Task:
Which lines of the entries contain the string "else"? Please find them and copy them.

(Stored items)
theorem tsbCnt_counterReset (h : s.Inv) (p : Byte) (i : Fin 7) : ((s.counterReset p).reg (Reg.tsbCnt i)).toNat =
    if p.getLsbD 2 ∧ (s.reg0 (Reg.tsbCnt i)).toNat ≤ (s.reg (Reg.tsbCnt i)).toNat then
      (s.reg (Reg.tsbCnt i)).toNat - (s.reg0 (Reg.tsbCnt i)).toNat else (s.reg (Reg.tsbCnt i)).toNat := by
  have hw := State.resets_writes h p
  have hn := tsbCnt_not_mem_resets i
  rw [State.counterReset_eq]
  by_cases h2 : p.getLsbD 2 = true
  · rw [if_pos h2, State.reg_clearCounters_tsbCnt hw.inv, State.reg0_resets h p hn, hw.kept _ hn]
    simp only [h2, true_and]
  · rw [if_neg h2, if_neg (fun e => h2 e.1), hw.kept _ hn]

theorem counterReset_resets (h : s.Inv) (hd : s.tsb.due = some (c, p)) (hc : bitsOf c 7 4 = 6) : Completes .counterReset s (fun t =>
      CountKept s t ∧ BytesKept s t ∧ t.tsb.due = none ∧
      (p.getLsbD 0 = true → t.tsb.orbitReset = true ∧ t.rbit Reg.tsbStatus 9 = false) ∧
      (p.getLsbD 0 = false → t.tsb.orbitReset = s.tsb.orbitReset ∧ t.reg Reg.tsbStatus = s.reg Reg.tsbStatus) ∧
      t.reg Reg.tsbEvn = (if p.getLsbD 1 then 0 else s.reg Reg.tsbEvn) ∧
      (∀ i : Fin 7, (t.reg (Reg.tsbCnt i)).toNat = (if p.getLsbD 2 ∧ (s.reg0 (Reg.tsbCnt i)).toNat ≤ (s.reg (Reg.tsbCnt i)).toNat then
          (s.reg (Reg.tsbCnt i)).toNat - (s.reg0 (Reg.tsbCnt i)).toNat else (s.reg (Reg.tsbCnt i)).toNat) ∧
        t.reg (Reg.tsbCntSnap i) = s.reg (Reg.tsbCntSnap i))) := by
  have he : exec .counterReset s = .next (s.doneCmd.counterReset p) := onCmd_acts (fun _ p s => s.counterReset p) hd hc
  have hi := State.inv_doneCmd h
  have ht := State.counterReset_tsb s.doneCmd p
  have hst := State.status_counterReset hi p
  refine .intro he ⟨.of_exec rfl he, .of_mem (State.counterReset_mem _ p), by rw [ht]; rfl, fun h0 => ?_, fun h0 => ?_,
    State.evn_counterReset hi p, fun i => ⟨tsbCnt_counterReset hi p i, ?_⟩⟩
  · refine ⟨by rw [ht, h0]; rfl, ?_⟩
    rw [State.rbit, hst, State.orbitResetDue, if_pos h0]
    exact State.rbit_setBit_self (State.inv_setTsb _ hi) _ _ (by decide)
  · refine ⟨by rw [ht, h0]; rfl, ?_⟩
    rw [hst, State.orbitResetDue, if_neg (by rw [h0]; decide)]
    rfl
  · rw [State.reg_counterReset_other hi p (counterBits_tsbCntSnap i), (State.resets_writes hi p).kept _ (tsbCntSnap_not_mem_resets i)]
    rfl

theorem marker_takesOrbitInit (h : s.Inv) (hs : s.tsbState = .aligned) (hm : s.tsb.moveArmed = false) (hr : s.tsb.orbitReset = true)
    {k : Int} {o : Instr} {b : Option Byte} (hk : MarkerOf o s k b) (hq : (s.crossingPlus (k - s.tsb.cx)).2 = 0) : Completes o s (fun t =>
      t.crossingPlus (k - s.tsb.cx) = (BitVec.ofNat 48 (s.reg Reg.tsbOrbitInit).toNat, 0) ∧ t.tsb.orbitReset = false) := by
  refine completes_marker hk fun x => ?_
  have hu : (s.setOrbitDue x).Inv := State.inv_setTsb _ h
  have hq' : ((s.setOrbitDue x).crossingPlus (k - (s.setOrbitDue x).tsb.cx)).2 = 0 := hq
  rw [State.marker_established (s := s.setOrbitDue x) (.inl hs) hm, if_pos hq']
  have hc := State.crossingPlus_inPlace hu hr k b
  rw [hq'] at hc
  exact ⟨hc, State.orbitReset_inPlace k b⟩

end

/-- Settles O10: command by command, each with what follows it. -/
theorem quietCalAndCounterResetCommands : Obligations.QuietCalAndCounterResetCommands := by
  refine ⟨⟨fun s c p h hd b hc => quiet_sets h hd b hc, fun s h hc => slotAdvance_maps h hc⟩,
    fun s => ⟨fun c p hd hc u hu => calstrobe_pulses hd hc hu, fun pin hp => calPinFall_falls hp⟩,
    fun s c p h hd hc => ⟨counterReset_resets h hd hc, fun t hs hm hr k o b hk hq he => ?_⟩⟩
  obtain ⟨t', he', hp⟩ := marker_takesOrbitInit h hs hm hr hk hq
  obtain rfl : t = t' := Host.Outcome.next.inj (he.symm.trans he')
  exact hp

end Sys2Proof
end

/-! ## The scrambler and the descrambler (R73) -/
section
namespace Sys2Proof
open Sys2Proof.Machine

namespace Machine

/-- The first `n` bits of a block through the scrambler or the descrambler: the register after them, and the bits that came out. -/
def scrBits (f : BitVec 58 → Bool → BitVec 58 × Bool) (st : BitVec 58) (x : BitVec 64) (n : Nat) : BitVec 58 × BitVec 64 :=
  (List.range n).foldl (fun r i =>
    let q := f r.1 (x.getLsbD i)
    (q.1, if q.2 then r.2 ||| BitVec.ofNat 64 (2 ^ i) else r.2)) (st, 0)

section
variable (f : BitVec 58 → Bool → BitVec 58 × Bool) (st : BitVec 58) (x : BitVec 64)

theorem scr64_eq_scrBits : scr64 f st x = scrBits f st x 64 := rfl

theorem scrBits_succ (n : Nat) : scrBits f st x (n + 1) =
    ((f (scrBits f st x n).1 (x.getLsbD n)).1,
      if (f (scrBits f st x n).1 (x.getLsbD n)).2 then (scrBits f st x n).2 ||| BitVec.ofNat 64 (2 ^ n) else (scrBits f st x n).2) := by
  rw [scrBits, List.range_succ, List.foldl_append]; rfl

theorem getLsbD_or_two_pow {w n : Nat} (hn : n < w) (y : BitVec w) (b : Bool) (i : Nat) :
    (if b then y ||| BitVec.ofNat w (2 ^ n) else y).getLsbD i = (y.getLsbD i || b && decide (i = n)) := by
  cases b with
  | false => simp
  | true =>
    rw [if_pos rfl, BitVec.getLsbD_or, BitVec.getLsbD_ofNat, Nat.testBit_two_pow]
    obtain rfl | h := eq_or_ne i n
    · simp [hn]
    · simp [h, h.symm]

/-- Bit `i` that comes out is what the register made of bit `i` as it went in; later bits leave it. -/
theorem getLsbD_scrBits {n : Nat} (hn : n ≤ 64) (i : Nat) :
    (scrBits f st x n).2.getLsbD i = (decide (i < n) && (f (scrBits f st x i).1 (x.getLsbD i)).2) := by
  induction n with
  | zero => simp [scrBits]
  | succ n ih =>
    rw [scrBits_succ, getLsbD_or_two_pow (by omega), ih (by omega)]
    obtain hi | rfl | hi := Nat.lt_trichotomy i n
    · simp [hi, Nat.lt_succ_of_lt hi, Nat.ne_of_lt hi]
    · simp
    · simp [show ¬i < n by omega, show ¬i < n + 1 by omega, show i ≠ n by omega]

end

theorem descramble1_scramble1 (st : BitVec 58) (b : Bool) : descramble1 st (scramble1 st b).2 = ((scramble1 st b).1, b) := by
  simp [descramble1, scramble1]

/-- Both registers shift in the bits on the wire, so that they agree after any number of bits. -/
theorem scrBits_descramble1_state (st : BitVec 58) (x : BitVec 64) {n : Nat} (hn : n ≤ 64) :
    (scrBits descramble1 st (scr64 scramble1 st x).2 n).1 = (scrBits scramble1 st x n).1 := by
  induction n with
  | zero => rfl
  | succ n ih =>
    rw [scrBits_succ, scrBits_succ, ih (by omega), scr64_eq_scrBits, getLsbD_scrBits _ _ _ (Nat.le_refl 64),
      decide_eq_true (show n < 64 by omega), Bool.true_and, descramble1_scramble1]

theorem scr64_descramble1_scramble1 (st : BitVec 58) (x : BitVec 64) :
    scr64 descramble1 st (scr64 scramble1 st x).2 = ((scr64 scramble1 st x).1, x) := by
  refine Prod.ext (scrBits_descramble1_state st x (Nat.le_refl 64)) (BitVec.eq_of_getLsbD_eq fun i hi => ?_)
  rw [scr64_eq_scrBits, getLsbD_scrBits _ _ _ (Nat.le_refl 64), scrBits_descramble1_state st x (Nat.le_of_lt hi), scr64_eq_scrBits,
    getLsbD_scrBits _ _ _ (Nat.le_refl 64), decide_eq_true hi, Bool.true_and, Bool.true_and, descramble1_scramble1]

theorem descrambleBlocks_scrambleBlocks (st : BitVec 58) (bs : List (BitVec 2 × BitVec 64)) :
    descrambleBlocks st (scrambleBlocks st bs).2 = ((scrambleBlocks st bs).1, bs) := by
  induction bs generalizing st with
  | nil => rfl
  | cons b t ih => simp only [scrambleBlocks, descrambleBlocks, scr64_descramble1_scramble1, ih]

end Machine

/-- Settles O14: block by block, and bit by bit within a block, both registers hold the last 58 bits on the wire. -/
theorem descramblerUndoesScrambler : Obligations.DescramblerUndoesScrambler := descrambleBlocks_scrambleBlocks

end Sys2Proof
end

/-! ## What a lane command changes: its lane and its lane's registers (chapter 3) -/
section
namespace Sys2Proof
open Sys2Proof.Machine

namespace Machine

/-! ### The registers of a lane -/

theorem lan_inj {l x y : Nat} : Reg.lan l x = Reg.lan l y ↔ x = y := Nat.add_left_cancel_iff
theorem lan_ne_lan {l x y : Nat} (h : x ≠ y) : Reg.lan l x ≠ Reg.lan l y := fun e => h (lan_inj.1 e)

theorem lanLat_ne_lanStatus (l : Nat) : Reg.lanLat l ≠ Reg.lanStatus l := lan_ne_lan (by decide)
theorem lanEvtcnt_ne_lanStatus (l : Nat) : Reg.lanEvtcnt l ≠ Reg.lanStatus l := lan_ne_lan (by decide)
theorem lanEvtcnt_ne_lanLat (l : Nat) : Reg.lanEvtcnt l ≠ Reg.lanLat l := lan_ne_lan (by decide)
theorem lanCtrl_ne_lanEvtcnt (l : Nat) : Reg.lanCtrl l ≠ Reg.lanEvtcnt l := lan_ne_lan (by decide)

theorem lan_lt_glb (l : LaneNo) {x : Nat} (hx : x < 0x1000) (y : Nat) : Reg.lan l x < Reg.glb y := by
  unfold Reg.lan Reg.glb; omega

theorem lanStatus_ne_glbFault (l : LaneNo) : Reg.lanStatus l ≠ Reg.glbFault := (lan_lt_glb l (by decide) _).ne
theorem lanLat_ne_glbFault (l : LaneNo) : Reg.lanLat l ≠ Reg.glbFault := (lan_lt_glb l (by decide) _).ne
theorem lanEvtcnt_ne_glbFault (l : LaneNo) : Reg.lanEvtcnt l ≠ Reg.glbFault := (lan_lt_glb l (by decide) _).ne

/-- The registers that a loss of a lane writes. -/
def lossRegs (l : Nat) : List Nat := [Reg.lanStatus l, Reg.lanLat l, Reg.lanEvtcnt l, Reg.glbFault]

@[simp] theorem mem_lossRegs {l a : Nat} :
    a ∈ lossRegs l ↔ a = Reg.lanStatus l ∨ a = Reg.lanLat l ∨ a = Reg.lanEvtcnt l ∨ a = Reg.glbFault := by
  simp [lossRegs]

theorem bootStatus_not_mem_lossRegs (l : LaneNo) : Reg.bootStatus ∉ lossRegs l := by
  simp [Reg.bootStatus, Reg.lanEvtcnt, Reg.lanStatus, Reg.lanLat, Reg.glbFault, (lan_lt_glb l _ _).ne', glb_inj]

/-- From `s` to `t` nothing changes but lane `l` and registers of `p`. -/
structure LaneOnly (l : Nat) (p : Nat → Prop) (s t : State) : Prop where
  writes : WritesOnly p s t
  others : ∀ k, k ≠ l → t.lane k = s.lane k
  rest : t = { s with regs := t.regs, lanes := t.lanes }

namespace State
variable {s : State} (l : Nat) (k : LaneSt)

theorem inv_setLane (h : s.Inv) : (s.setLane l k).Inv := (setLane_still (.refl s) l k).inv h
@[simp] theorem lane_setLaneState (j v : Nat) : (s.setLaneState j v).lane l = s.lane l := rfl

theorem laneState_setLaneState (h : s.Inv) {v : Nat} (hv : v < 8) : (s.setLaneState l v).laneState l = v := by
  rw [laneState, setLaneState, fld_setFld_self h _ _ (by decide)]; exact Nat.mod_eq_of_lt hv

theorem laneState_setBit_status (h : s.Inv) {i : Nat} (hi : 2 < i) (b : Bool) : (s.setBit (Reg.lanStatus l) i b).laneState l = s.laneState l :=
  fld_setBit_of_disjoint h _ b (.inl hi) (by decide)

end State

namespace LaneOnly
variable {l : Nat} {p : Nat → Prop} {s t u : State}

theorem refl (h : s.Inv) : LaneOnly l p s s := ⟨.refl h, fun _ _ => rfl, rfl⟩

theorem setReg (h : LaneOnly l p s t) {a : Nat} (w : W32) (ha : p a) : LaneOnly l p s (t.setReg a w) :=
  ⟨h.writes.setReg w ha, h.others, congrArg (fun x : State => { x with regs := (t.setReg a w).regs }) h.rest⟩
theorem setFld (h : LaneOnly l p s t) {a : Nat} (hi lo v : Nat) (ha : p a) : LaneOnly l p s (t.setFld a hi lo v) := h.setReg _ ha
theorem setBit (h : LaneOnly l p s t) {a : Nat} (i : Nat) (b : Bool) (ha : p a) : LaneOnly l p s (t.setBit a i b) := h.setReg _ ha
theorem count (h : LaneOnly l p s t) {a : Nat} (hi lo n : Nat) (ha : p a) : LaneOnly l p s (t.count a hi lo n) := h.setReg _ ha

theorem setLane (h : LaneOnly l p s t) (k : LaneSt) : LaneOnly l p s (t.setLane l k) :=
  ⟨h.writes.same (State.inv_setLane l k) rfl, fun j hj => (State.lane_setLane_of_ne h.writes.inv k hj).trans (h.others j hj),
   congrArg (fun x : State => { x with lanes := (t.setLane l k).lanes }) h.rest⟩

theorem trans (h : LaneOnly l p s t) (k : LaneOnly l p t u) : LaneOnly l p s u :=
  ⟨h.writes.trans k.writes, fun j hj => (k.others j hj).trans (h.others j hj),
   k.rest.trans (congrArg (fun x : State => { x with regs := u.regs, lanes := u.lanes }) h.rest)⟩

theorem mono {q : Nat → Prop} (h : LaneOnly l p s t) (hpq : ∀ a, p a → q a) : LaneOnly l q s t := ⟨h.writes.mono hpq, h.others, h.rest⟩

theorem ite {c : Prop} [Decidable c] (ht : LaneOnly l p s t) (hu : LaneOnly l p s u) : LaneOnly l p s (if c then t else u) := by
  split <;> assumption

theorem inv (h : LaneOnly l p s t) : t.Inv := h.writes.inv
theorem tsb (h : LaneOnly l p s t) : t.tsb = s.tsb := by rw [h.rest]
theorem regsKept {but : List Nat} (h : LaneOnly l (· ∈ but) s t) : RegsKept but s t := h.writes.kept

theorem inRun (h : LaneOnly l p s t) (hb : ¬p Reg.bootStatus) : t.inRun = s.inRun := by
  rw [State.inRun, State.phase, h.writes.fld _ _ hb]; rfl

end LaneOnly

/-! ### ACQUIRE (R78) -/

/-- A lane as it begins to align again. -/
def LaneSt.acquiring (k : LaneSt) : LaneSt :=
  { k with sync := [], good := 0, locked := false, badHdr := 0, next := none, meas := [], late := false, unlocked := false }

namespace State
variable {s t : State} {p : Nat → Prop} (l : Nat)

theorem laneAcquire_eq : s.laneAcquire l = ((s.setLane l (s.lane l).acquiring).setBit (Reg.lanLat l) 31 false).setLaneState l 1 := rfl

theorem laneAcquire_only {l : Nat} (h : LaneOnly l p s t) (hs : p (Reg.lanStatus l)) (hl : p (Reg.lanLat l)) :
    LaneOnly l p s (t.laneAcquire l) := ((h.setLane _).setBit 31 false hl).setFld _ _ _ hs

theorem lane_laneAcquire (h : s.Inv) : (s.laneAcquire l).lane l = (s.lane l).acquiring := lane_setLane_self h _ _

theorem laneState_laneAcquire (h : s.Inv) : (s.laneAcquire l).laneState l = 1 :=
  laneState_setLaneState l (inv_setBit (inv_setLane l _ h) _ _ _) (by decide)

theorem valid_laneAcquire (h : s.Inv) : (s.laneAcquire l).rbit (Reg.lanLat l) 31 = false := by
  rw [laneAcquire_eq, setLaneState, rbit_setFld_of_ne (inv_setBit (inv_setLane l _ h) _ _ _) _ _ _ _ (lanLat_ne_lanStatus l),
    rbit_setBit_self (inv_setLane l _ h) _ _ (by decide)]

Task solution:
      (s.reg (Reg.tsbCnt i)).toNat - (s.reg0 (Reg.tsbCnt i)).toNat else (s.reg (Reg.tsbCnt i)).toNat := by
      t.reg Reg.tsbEvn = (if p.getLsbD 1 then 0 else s.reg Reg.tsbEvn) ∧
          (s.reg (Reg.tsbCnt i)).toNat - (s.reg0 (Reg.tsbCnt i)).toNat else (s.reg (Reg.tsbCnt i)).toNat) ∧
    (q.1, if q.2 then r.2 ||| BitVec.ofNat 64 (2 ^ i) else r.2)) (st, 0)
      if (f (scrBits f st x n).1 (x.getLsbD n)).2 then (scrBits f st x n).2 ||| BitVec.ofNat 64 (2 ^ n) else (scrBits f st x n).2) := by
    (if b then y ||| BitVec.ofNat w (2 ^ n) else y).getLsbD i = (y.getLsbD i || b && decide (i = n)) := by
theorem ite {c : Prop} [Decidable c] (ht : LaneOnly l p s t) (hu : LaneOnly l p s u) : LaneOnly l p s (if c then t else u) := by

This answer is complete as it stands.